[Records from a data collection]
-- ==== Sys2Proof/Machine/FloatOps.lean ====
section
/-!
DEFINITION. Floating-point instructions (spec 09 R138..R148) and the 16-bit floating-point forms (03 R51).
-/
namespace Sys2Proof.Machine

open Sys2Proof

/-- Latencies of R59. -/
def fpLatency : Nat := 4
def dpLatency : Nat := 8
def funLatency : Nat := 12

/-- The rounding mode of the executing thread (R91). -/
def Ctx.mode (c : Ctx) : Rounding := roundingOf c.t.fcr

/-- A 32-bit result with flags as a register write. -/
def wordResult (d : Reg) (r : Nat × FpFlags) : List (Reg × Word) := [(d, BitVec.ofNat 32 r.1)]

/-- A 64-bit result with flags as register writes. -/
def pairResult (d : Reg) (r : Nat × FpFlags) : List (Reg × Word) := d.pairWrites (BitVec.ofNat 64 r.1)

/-! ## Shared shapes -/

/-- FP32: d := op a b (R140). -/
def fltR (f : FF) (op : Rounding → Nat → Nat → Nat × FpFlags) : State → Host.Outcome State Fault Refusal :=
  runForm { g := f.g, sc := f.sc, reads := [f.a, f.b], names := [f.d] } fun c o s =>
    let r := op c.mode (o 0).toNat (o 1).toNat
    writeFlagged c s (wordResult f.d r) fpLatency f.t f.q r.2

/-- FP32 with d as third operand: d := op a b d (R140). -/
def fltR3 (f : FF) (op : Rounding → Nat → Nat → Nat → Nat × FpFlags) : State → Host.Outcome State Fault Refusal :=
  runForm { g := f.g, sc := f.sc, reads := [f.a, f.b, f.d] } fun c o s =>
    let r := op c.mode (o 0).toNat (o 1).toNat (o 2).toNat
    writeFlagged c s (wordResult f.d r) fpLatency f.t f.q r.2

/-- FP32 in 16 bits: d := op d a (R51). -/
def fltH (f : H) (op : Rounding → Nat → Nat → Nat × FpFlags) : State → Host.Outcome State Fault Refusal :=
  runForm { len := 2, sc := f.sc, reads := [f.d.wide, f.a.wide] } fun c o s =>
    let r := op c.mode (o 0).toNat (o 1).toNat
    writeFlagged c s (wordResult f.d.wide r) fpLatency false false r.2

/-- The value of the pair of operands k and k + 1. -/
def pairNat (o : Nat → Word) (k : Nat) : Nat := (Word.pair (o k) (o (k + 1))).toNat

/-- FP64: pair(D) := op pair(A) pair(B) (R140). -/
def dblR (f : FF) (op : Rounding → Nat → Nat → Nat × FpFlags) : State → Host.Outcome State Fault Refusal :=
  runForm { g := f.g, sc := f.sc, reads := f.a.pair ++ f.b.pair, names := f.d.pair } fun c o s =>
    let r := op c.mode (pairNat o 0) (pairNat o 2)
    writeFlagged c s (pairResult f.d r) dpLatency f.t f.q r.2

/-- FP64 with pair(D) as third operand (R140). -/
def dblR3 (f : FF) (op : Rounding → Nat → Nat → Nat → Nat × FpFlags) : State → Host.Outcome State Fault Refusal :=
  runForm { g := f.g, sc := f.sc, reads := f.a.pair ++ f.b.pair ++ f.d.pair } fun c o s =>
    let r := op c.mode (pairNat o 0) (pairNat o 2) (pairNat o 4)
    writeFlagged c s (pairResult f.d r) dpLatency f.t f.q r.2

/-- FX: d := op a, of a latency (R143). -/
def fltX (f : XFF) (latency : Nat) (op : Rounding → Nat → Nat × FpFlags) : State → Host.Outcome State Fault Refusal :=
  runForm { g := f.g, sc := f.sc, reads := [f.a], names := [f.d] } fun c o s =>
    let r := op c.mode (o 0).toNat
    writeFlagged c s (wordResult f.d r) latency f.t f.q r.2

/-- DX: pair(D) := op pair(A), of a latency (R143). -/
def dblX (f : XFF) (latency : Nat) (op : Rounding → Nat → Nat × FpFlags) : State → Host.Outcome State Fault Refusal :=
  runForm { g := f.g, sc := f.sc, reads := f.a.pair, names := f.d.pair } fun c o s =>
    let r := op c.mode (pairNat o 0)
    writeFlagged c s (pairResult f.d r) latency f.t f.q r.2

/-! ## Packed elements (R86) -/

/-- Element i of b bits. -/
def element (x : Word) (b i : Nat) : Nat := field x.toNat (b * i) b

/-- Two packed 16-bit results with their flags together. -/
def packHalves (r0 r1 : Nat × FpFlags) : Nat × FpFlags := (r0.1 % 65536 + 65536 * (r1.1 % 65536), r0.2 ||| r1.2)

/-- Elementwise on two packed elements (R147). -/
def half2 (op : Nat → Nat → Nat × FpFlags) (x y : Word) : Nat × FpFlags :=
  packHalves (op (element x 16 0) (element y 16 0)) (op (element x 16 1) (element y 16 1))

/-- Elementwise on three packed operands (R147). -/
def half3 (op : Nat → Nat → Nat → Nat × FpFlags) (x y z : Word) : Nat × FpFlags :=
  packHalves (op (element x 16 0) (element y 16 0) (element z 16 0)) (op (element x 16 1) (element y 16 1) (element z 16 1))

/-- HADD2 and HMUL2 (R147). -/
def packed2 (f : FF) (op : Rounding → Nat → Nat → Nat × FpFlags) : State → Host.Outcome State Fault Refusal :=
  runForm { g := f.g, sc := f.sc, reads := [f.a, f.b], names := [f.d] } fun c o s =>
    let r := half2 (op c.mode) (o 0) (o 1)
    writeFlagged c s (wordResult f.d r) fpLatency f.t f.q r.2

/-- HFMA2: d is addend and destination (R147). -/
def packed3 (f : FF) (op : Rounding → Nat → Nat → Nat → Nat × FpFlags) : State → Host.Outcome State Fault Refusal :=
  runForm { g := f.g, sc := f.sc, reads := [f.a, f.b, f.d] } fun c o s =>
    let r := half3 (op c.mode) (o 0) (o 1) (o 2)
    writeFlagged c s (wordResult f.d r) fpLatency f.t f.q r.2

/-- The four INT8 products of DP4 added to d (R148). -/
def dp4Int (a b d : Word) : Word :=
  BitVec.ofInt 32 <| (List.range 4).foldl (fun n i =>
    n + (BitVec.ofNat 8 (element a 8 i)).toInt * (BitVec.ofNat 8 (element b 8 i)).toInt) d.toInt

/-- DP4.e4: d and four E4M3 products summed exactly, rounded once (R104, R148). -/
def dp4E4Sum (mode : Rounding) (a b d : Word) : Nat × FpFlags :=
  let ps := (List.range 4).map fun i =>
    Fp.mul (Fp.decode Fp.e4m3 (element a 8 i)) (Fp.decode Fp.e4m3 (element b 8 i))
  let z := Fp.decode Fp.fp32 d.toNat
  Fp.sumRound Fp.fp32 mode (z :: ps.map (·.1)) (ps.foldl (fun fl p => fl ||| p.2) (Fp.sigFlag [z]))

/-! ## 16-bit forms -/

/-- FADD d, a (R51). -/
def execFadd16 (f : H) : State → Host.Outcome State Fault Refusal := fltH f (Fp.add Fp.fp32)

/-- FSUB d, a (R51). -/
def execFsub16 (f : H) : State → Host.Outcome State Fault Refusal := fltH f (Fp.sub Fp.fp32)

/-- FMUL d, a (R51). -/
def execFmul16 (f : H) : State → Host.Outcome State Fault Refusal := fltH f (Fp.times Fp.fp32)

/-- FMAX d, a (R51). -/
def execFmax16 (f : H) : State → Host.Outcome State Fault Refusal := fltH f (fun _ => Fp.maximum Fp.fp32)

● Task directions: Search the entries above for the word "products", and copy every line where it occurs.

● Answer space:
/-- The four INT8 products of DP4 added to d (R148). -/
/-- DP4.e4: d and four E4M3 products summed exactly, rounded once (R104, R148). -/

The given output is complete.